[Stored items]
[Start of Attachment]

/-- A batch received from the peer: final batches carry exact values, and for a rehomed carrel the held return slips
(R427, R431). -/
structure Batch where
  seq : Nat
  exact : Bool := false
  hops : List BatchHop
  held : List (Nat × W32 × Bytes) := []
  /-- Measurement of the peer's active open-stacks image (R422). -/
  image : Bytes := []
  deriving DecidableEq, Repr

/-- The standby's acknowledgement of the batch with this number (R424). -/
structure BatchAck where
  seq : Nat
  deriving DecidableEq, Repr

/-- What a synchronous record received from the peer changes (R423, R425, R235, R322). -/
inductive SyncRec where
  /-- Creation or attribute change of a mirrored slot, with the memo of R425: hopper and ring entry of the chain. -/
  | slotSet (sl : PeerSlot) (memo : Option (Nat × W32))
  /-- Deaccession or weeding of a mirrored slot: its new generation. -/
  | slotGone (shelf : Nat) (gen : W32) (memo : Option (Nat × W32))
  | carrelSet (c : PeerCarrel)
  | carrelGone (c : Nat)
  | hopperSet (carrel : Nat) (h : PeerHopper)
  | hopperGone (h : Nat)
  | tokenSet (carrel : Nat) (t : PeerToken)
  | tokenRevoked (id : Nat)
  /-- A static binding issued or released; the copy serves nothing until its administrator binds again (R429). -/
  | staticBinding (qpn : Nat)
  /-- A lease: the stateful key's slot and its new ceiling (R235). -/
  | lease (shelf : Nat) (ceiling : Nat)
  /-- A block of uses of a limited mirrored slot, up to this count (R322). -/
  | useBlock (shelf : Nat) (ceiling : Nat)
  deriving DecidableEq, Repr

/-- A journal record read from a cartridge (R507): type, sequence number, object, device seconds, payload, and which of
its two copies is valid. -/
structure FolRaw where
  recType : Nat
  seq : Nat
  key : Nat
  devSec : Nat
  payload : Bytes
  validA : Bool := true
  validB : Bool := true
  deriving DecidableEq, Repr

/-- How the read of the RPMB write counter ends (R502). -/
inductive RpmbRead where
  | keyNotProgrammed | macFails | ok
  deriving DecidableEq, Repr

/-- What mounting a cartridge finds (R497, R498, R502, R503). -/
structure MountInfo where
  /-- Step of R496 that fails; 0 where none does. -/
  idFail : Nat := 0
  rpmb : RpmbRead
  counter : Nat := 0
  ancSlot : Nat := 0
  serial : Bytes := []
  tenure : Nat := 0
  highSeq : Nat := 0
  secCount : W32 := 0
  width : BitVec 2 := 2
  timing : BitVec 2 := 3
  life : W32 := 0
  records : List FolRaw := []
  deriving DecidableEq, Repr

[End of Attachment]

■ Problem to solve
Copy the lines that hold the word "cartridge". Take them from the records above.

■ Task response
/-- A journal record read from a cartridge (R507): type, sequence number, object, device seconds, payload, and which of
/-- What mounting a cartridge finds (R497, R498, R502, R503). -/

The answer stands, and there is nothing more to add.